In [1]:
import torch
from torch import nn
from torchvision import datasets
from torch.utils.data import DataLoader
from torchvision.transforms import ToTensor
from torch import optim
import time

In [2]:
device = torch.device("cuda:0" if torch.cuda.is_available() else "cpu")
print(device)

cuda:0


In [3]:
# 模型的构建
lenet = nn.Sequential(
    nn.Conv2d(1,6,kernel_size=5, padding=2),
    nn.Sigmoid(),
    nn.AvgPool2d(kernel_size=2, stride=2),
    nn.Conv2d(6, 16, kernel_size=5),
    nn.Sigmoid(),
    nn.AvgPool2d(kernel_size=2, stride=2),
    nn.Flatten(),
    nn.Linear(16 * 5 * 5, 120),
    nn.Sigmoid(),
    nn.Linear(120,84),
    nn.Sigmoid(),
    nn.Linear(84,10)
)

In [16]:
X = torch.rand(size=(1,1,28,28), dtype=torch.float32)
for layer in lenet:
    X = layer(X)
    print(layer.__class__.__name__, 'output shape: \t', X.shape)
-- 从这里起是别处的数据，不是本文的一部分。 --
-- ==== Sys2Proof/WellFormed.lean ====
section
/-! DEFINITION. Which instructions as syntax stand for bytes of the machine. Operand widths are carried by the types,
so every documented instruction is well formed at every operand value (30_encoding.md R71: every operand bit is used);
`illegal op` is well formed only for a byte without an entry (30 R76). -/

namespace Sys2Proof

/-- The check: `illegal op` only for the 105 bytes of 30 R76. -/
def wellFormed : Instr → Bool
  | .adcImm _ => true
  | .adcZp _ => true
  | .adcZpx _ => true
  | .adcAbs _ => true
  | .adcAbx _ => true
  | .adcAby _ => true
  | .adcIzx _ => true
  | .adcIzy _ => true
  | .andImm _ => true
  | .andZp _ => true
  | .andZpx _ => true
  | .andAbs _ => true
  | .andAbx _ => true
  | .andAby _ => true
  | .andIzx _ => true
  | .andIzy _ => true
  | .aslAcc => true
  | .aslZp _ => true
  | .aslZpx _ => true
  | .aslAbs _ => true
  | .aslAbx _ => true
  | .bcc _ => true
  | .bcs _ => true
  | .beq _ => true
  | .bitZp _ => true
  | .bitAbs _ => true
  | .bmi _ => true
  | .bne _ => true
  | .bpl _ => true
  | .bvc _ => true
  | .bvs _ => true
  | .clc => true
  | .cld => true
  | .cli => true
  | .clv => true
  | .cmpImm _ => true
  | .cmpZp _ => true
  | .cmpZpx _ => true
  | .cmpAbs _ => true
  | .cmpAbx _ => true
  | .cmpAby _ => true
  | .cmpIzx _ => true
  | .cmpIzy _ => true
  | .cpxImm _ => true
  | .cpxZp _ => true
  | .cpxAbs _ => true
  | .cpyImm _ => true
  | .cpyZp _ => true
  | .cpyAbs _ => true
  | .decZp _ => true
  | .decZpx _ => true
  | .decAbs _ => true
  | .decAbx _ => true
  | .dex => true
  | .dey => true
  | .eorImm _ => true
  | .eorZp _ => true
  | .eorZpx _ => true
  | .eorAbs _ => true
  | .eorAbx _ => true
  | .eorAby _ => true
  | .eorIzx _ => true
  | .eorIzy _ => true
  | .hlt => true
  | .incZp _ => true
  | .incZpx _ => true
  | .incAbs _ => true
  | .incAbx _ => true
  | .inx => true
  | .iny => true
  | .jmpAbs _ => true
  | .jmpInd _ => true
  | .jsr _ => true
  | .ldaImm _ => true
  | .ldaZp _ => true
  | .ldaZpx _ => true
  | .ldaAbs _ => true
  | .ldaAbx _ => true
  | .ldaAby _ => true
  | .ldaIzx _ => true
  | .ldaIzy _ => true
  | .ldxImm _ => true
  | .ldxZp _ => true
  | .ldxZpy _ => true
  | .ldxAbs _ => true
  | .ldxAby _ => true
  | .ldyImm _ => true
  | .ldyZp _ => true
  | .ldyZpx _ => true
  | .ldyAbs _ => true
  | .ldyAbx _ => true
  | .lsrAcc => true
  | .lsrZp _ => true
  | .lsrZpx _ => true
  | .lsrAbs _ => true
  | .lsrAbx _ => true
  | .nop => true
  | .oraImm _ => true
  | .oraZp _ => true
  | .oraZpx _ => true
  | .oraAbs _ => true
  | .oraAbx _ => true
  | .oraAby _ => true
  | .oraIzx _ => true
  | .oraIzy _ => true
  | .pha => true
  | .php => true
  | .pla => true
  | .plp => true
  | .rolAcc => true
  | .rolZp _ => true
  | .rolZpx _ => true
  | .rolAbs _ => true
  | .rolAbx _ => true
  | .rorAcc => true
  | .rorZp _ => true
  | .rorZpx _ => true
  | .rorAbs _ => true
  | .rorAbx _ => true
  | .rti => true
  | .rts => true
  | .sbcImm _ => true
  | .sbcZp _ => true
  | .sbcZpx _ => true
  | .sbcAbs _ => true
  | .sbcAbx _ => true
  | .sbcAby _ => true
  | .sbcIzx _ => true
  | .sbcIzy _ => true
  | .sec => true
  | .sed => true
  | .sei => true
  | .staZp _ => true
  | .staZpx _ => true
  | .staAbs _ => true
  | .staAbx _ => true
  | .staAby _ => true
  | .staIzx _ => true
  | .staIzy _ => true
  | .stxZp _ => true
  | .stxZpy _ => true
  | .stxAbs _ => true
  | .styZp _ => true
  | .styZpx _ => true
  | .styAbs _ => true
  | .tax => true
  | .tay => true
  | .tsx => true
  | .txa => true
  | .txs => true
  | .tya => true
  | .illegal op => Machine.isUndocumented op

end Sys2Proof
end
Conv2d output shape: 	 torch.Size([1, 6, 28, 28])
Sigmoid output shape: 	 torch.Size([1, 6, 28, 28])
AvgPool2d output shape: 	 torch.Size([1, 6, 14, 14])
Conv2d output shape: 	 torch.Size([1, 16, 10, 10])
Sigmoid output shape: 	 torch.Size([1, 16, 10, 10])
AvgPool2d output shape: 	 torch.Size([1, 16, 5, 5])
Flatten output shape: 	 torch.Size([1, 400])
Linear output shape: 	 torch.Size([1, 120])
Sigmoid output shape: 	 torch.Size([1, 120])
Linear output shape: 	 torch.Size([1, 84])
Sigmoid output shape: 	 torch.Size([1, 84])
Linear output shape: 	 torch.Size([1, 10])


In [4]:
training_data = datasets.FashionMNIST(
    root="data",
    train=True,
    download=False,
    transform=ToTensor(),
)

# Download test data from open datasets.
test_data = datasets.FashionMNIST(
    root="data",
    train=False,
    download=False,
    transform=ToTensor(),
)

  return torch.from_numpy(parsed.astype(m[2], copy=False)).view(*s)


In [5]:
batch_size = 128

# Create data loaders.
train_dataloader = DataLoader(training_data, batch_size=batch_size)
test_dataloader = DataLoader(test_data, batch_size=batch_size)


In [6]:
def test_model(dataloader, model, loss_fn):
    size = len(dataloader.dataset)
    num_batchs = len(dataloader)
    model.eval()
    test_loss, test_correct = 0, 0

    with torch.no_grad():
        for inputs, targets in dataloader:
            inputs, targets = inputs.to(device), targets.to(device)
            pred = model(inputs)
            test_loss += loss_fn(pred, targets).item()
            test_correct += (pred.argmax(1) == targets).type(torch.float).sum().item()
    test_loss /= num_batchs
    test_correct /= size

    return test_loss, test_correct

In [16]:
def train_model(model, train_dataloader, test_dataloader,creterion, optimizer, scheduler=None, epoch_num=10):
    # 初始化
    def init_weights(m):
        if type(m) == nn.Linear or type(m) == nn.Conv2d:
            nn.init.xavier_uniform(m.weight)
    model.apply(init_weights)
    print('training on ', device)
    model.to(device)

    train_size = len(train_dataloader.dataset)
    num_batchs = len(train_dataloader)

    for epoch in range(epoch_num):
        since_time = time.time()
        train_loss, train_correct = 0, 0
        model.train()
        
        for batch, (inputs, targets) in enumerate(train_dataloader):
            inputs = inputs.to(device)
            targets = targets.to(device)
            optimizer.zero_grad()

            pred = model(inputs)
            loss = creterion(pred, targets)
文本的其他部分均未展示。